Wednesday, July 17, 2013

Nifty reaction to RBI action and Elliott wave structure

The following research is published on daily basis by Waves Strategy Advisors. To subscribe to daily research report "The Financial Waves" write to or visit

Bottom Line: Nifty reacted sharply lower yesterday on back of RBI action on Monday evening to curb liquidity and check Rupee slide.

Nifty daily chart:

Nifty 60 mins chart:
Wave Analysis:

The Financial Express: “The Reserve Bank on Monday evening announced a slew of measures like raising cost of borrowing by banks by 2 per cent to 10.25 per cent and announcing sale of bonds worth Rs 12,000 crore through open market operations to suck liquidity to check rupee slide.”

RBI’s sudden action in order to check Rupee slide looks to be more of an impulsive action resulting Rupee to appreciate to a level just seen 2 trading day’s back i.e. on 11th July itself we can see a low of 59.38 and yesterday Rupee closed near this level only. The desperate step taken by central bank does not look to be of much use for USDINR. Indian currency after sharp depreciation has already been appreciating from 61 levels. The action looks to be contradicting the previous stand where RBI has reduced repo rate since Jan 2013 except for last time. History shows that Government’s action only extends the problem rather than solving it. In short, USDINR trend has been down from 61 levels since 8th July and we have been expecting 58 to 57 levels for this downside correction.
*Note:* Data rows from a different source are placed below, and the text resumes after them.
/-! ### `withRoot` -/

@[simp] theorem withRoot_turns (s : State) (r : BitVec 44) : (s.withRoot r).turns = s.turns := rfl
@[simp] theorem withRoot_input (s : State) (r : BitVec 44) : (s.withRoot r).input = s.input := rfl
@[simp] theorem withRoot_stepNo (s : State) (r : BitVec 44) : (s.withRoot r).stepNo = s.stepNo := rfl
@[simp] theorem withRoot_uid (s : State) (r : BitVec 44) : (s.withRoot r).uid = s.uid := rfl
@[simp] theorem withRoot_opNo (s : State) (r : BitVec 44) : (s.withRoot r).opNo = s.opNo := rfl
@[simp] theorem withRoot_cur (s : State) (r : BitVec 44) : (s.withRoot r).cur = s.cur := rfl
@[simp] theorem withRoot_slots (s : State) (r : BitVec 44) : (s.withRoot r).slots = s.slots := rfl
@[simp] theorem withRoot_curE (s : State) (r : BitVec 44) : (s.withRoot r).curE = s.curE := rfl
@[simp] theorem withRoot_eng (s : State) (r : BitVec 44) : (s.withRoot r).eng = s.eng := rfl
@[simp] theorem withRoot_engines (s : State) (r : BitVec 44) : (s.withRoot r).engines = s.engines := rfl
@[simp] theorem withRoot_mem (s : State) (r : BitVec 44) : (s.withRoot r).mem = s.mem := rfl
@[simp] theorem withRoot_memKey (s : State) (r : BitVec 44) : (s.withRoot r).memKey = s.memKey := rfl
@[simp] theorem withRoot_baseKey (s : State) (r : BitVec 44) : (s.withRoot r).baseKey = s.baseKey := rfl
@[simp] theorem withRoot_poison (s : State) (r : BitVec 44) : (s.withRoot r).poison = s.poison := rfl
@[simp] theorem withRoot_extMem (s : State) (r : BitVec 44) : (s.withRoot r).extMem = s.extMem := rfl
@[simp] theorem withRoot_extKey (s : State) (r : BitVec 44) : (s.withRoot r).extKey = s.extKey := rfl
@[simp] theorem withRoot_keySlots (s : State) (r : BitVec 44) : (s.withRoot r).keySlots = s.keySlots := rfl
@[simp] theorem withRoot_draws (s : State) (r : BitVec 44) : (s.withRoot r).draws = s.draws := rfl
@[simp] theorem withRoot_eccCorr (s : State) (r : BitVec 44) : (s.withRoot r).eccCorr = s.eccCorr := rfl
@[simp] theorem withRoot_l2tlb (s : State) (r : BitVec 44) : (s.withRoot r).l2tlb = s.l2tlb := rfl
@[simp] theorem withRoot_walkCache (s : State) (r : BitVec 44) : (s.withRoot r).walkCache = s.walkCache := rfl
@[simp] theorem withRoot_rows (s : State) (r : BitVec 44) : (s.withRoot r).rows = s.rows := rfl
@[simp] theorem withRoot_units (s : State) (r : BitVec 44) : (s.withRoot r).units = s.units := rfl
@[simp] theorem withRoot_voids (s : State) (r : BitVec 44) : (s.withRoot r).voids = s.voids := rfl
@[simp] theorem withRoot_clusters (s : State) (r : BitVec 44) : (s.withRoot r).clusters = s.clusters := rfl
@[simp] theorem withRoot_feq (s : State) (r : BitVec 44) : (s.withRoot r).feq = s.feq := rfl
@[simp] theorem withRoot_cmdq (s : State) (r : BitVec 44) : (s.withRoot r).cmdq = s.cmdq := rfl
@[simp] theorem withRoot_calls (s : State) (r : BitVec 44) : (s.withRoot r).calls = s.calls := rfl
@[simp] theorem withRoot_sends (s : State) (r : BitVec 44) : (s.withRoot r).sends = s.sends := rfl
@[simp] theorem withRoot_netCycles (s : State) (r : BitVec 44) : (s.withRoot r).netCycles = s.netCycles := rfl
@[simp] theorem withRoot_netPart (s : State) (r : BitVec 44) : (s.withRoot r).netPart = s.netPart := rfl
@[simp] theorem withRoot_flights (s : State) (r : BitVec 44) : (s.withRoot r).flights = s.flights := rfl
@[simp] theorem withRoot_flightNo (s : State) (r : BitVec 44) : (s.withRoot r).flightNo = s.flightNo := rfl
@[simp] theorem withRoot_portPart (s : State) (r : BitVec 44) : (s.withRoot r).portPart = s.portPart := rfl
@[simp] theorem withRoot_qps (s : State) (r : BitVec 44) : (s.withRoot r).qps = s.qps := rfl
@[simp] theorem withRoot_isolation (s : State) (r : BitVec 44) : (s.withRoot r).isolation = s.isolation := rfl
@[simp] theorem withRoot_links (s : State) (r : BitVec 44) : (s.withRoot r).links = s.links := rfl
@[simp] theorem withRoot_portsRetired (s : State) (r : BitVec 44) : (s.withRoot r).portsRetired = s.portsRetired := rfl
@[simp] theorem withRoot_deviceId (s : State) (r : BitVec 44) : (s.withRoot r).deviceId = s.deviceId := rfl
@[simp] theorem withRoot_domain (s : State) (r : BitVec 44) : (s.withRoot r).domain = s.domain := rfl
@[simp] theorem withRoot_parts (s : State) (r : BitVec 44) : (s.withRoot r).parts = s.parts := rfl
@[simp] theorem withRoot_rings (s : State) (r : BitVec 44) : (s.withRoot r).rings = s.rings := rfl
@[simp] theorem withRoot_queues (s : State) (r : BitVec 44) : (s.withRoot r).queues = s.queues := rfl
@[simp] theorem withRoot_launches (s : State) (r : BitVec 44) : (s.withRoot r).launches = s.launches := rfl
@[simp] theorem withRoot_launchId (s : State) (r : BitVec 44) : (s.withRoot r).launchId = s.launchId := rfl
@[simp] theorem withRoot_seq (s : State) (r : BitVec 44) : (s.withRoot r).seq = s.seq := rfl
@[simp] theorem withRoot_parked (s : State) (r : BitVec 44) : (s.withRoot r).parked = s.parked := rfl
@[simp] theorem withRoot_saved (s : State) (r : BitVec 44) : (s.withRoot r).saved = s.saved := rfl
@[simp] theorem withRoot_groups (s : State) (r : BitVec 44) : (s.withRoot r).groups = s.groups := rfl
@[simp] theorem withRoot_gLast (s : State) (r : BitVec 44) : (s.withRoot r).gLast = s.gLast := rfl
@[simp] theorem withRoot_early (s : State) (r : BitVec 44) : (s.withRoot r).early = s.early := rfl
@[simp] theorem withRoot_msix (s : State) (r : BitVec 44) : (s.withRoot r).msix = s.msix := rfl
@[simp] theorem withRoot_reports (s : State) (r : BitVec 44) : (s.withRoot r).reports = s.reports := rfl
@[simp] theorem withRoot_power (s : State) (r : BitVec 44) : (s.withRoot r).power = s.power := rfl
@[simp] theorem withRoot_time (s : State) (r : BitVec 44) : (s.withRoot r).time = s.time := rfl
@[simp] theorem withRoot_dieTime (s : State) (r : BitVec 44) : (s.withRoot r).dieTime = s.dieTime := rfl
@[simp] theorem withRoot_timeOffset (s : State) (r : BitVec 44) : (s.withRoot r).timeOffset = s.timeOffset := rfl
@[simp] theorem withRoot_halfRate (s : State) (r : BitVec 44) : (s.withRoot r).halfRate = s.halfRate := rfl
@[simp] theorem withRoot_slewPart (s : State) (r : BitVec 44) : (s.withRoot r).slewPart = s.slewPart := rfl
@[simp] theorem withRoot_lockState (s : State) (r : BitVec 44) : (s.withRoot r).lockState = s.lockState := rfl
@[simp] theorem withRoot_ptpPort (s : State) (r : BitVec 44) : (s.withRoot r).ptpPort = s.ptpPort := rfl
@[simp] theorem withRoot_traces (s : State) (r : BitVec 44) : (s.withRoot r).traces = s.traces := rfl
@[simp] theorem withRoot_events (s : State) (r : BitVec 44) : (s.withRoot r).events = s.events := rfl
@[simp] theorem withRoot_evts (s : State) (r : BitVec 44) : (s.withRoot r).evts = s.evts := rfl
@[simp] theorem withRoot_waitns (s : State) (r : BitVec 44) : (s.withRoot r).waitns = s.waitns := rfl
@[simp] theorem withRoot_waitMark (s : State) (r : BitVec 44) : (s.withRoot r).waitMark = s.waitMark := rfl
@[simp] theorem withRoot_dbg (s : State) (r : BitVec 44) : (s.withRoot r).dbg = s.dbg := rfl
@[simp] theorem withRoot_boot (s : State) (r : BitVec 44) : (s.withRoot r).boot = s.boot := rfl
@[simp] theorem withRoot_self (s : State) : s.withRoot s.thr.root = s := rfl
@[simp] theorem withRoot_withRoot (s : State) (r q : BitVec 44) : (s.withRoot r).withRoot q = s.withRoot q := rfl
@[simp] theorem withRoot_root (s : State) (r : BitVec 44) : (s.withRoot r).thr.root = r := rfl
Indian markets reacted sharply lower and had a Gap down opening of almost 100 points near 5930 levels. Prices consolidated between 5965 and 5910 levels for the rest of the day. The big Gap still remains unfilled on upside but as shown on 60 mins chart the level of 5900 remains protected on downside. Prices however broke the neckline of Head & Shoulder pattern and re-entered into it. In June, we have observed break of 5600 levels on downside resulted into wedge pattern break but prices reversed back and re-entered into this pattern on upside. Currently, Head & Shoulder pattern gave a breakout on upside from 5950 levels but prices reversed and re-entered below the neckline. Such failure of patterns on either side typically indicates triangle or contracting activity. We will not be too bearish on failed pattern since it seems to be occurring within a triangle pattern. On lower degree we have observed that prices have been forming Gaps between 5750 and 5900 levels but filling it the very next day and Gaps carrying no significance. The movement was also between contracting or congestion period and so Gaps did not carry any weightage between 5750 and 5900.

Similarly entire wave (e) since April 2013 from 5500 level is probably forming triangle pattern and prices are currently in wave c of this pattern. A move below 5900 will indicate wave c is over and wave d of triangle has started whereas any move back above 6010 can result into move towards 6100 on upside. We do not completely rule out possibility of 6200 on upside but looking at the internal structure of wave c and recent failure of patterns on either side is increasing very high possibility towards triangle formation in wave (e). Once this wave (e) gets complete one should expect the next bigger degree of downtrend to start.

We do acknowledge the fact that given recent events of pattern failure and sector / stock rotation, trading is extremely challenging. Markets are giving breakouts from important patterns but are failing it again and again. We re-iterate that this happens in consolidation patterns and so Risk management & Money management plays vital role since in triangle all legs are corrective and predictability gradually reduces.

In short, it is now important to observe which direction Nifty breaks. Move back above 6010 can result into positive possibility towards 6100 whereas any move below 5900 can take prices back towards 5750 levels.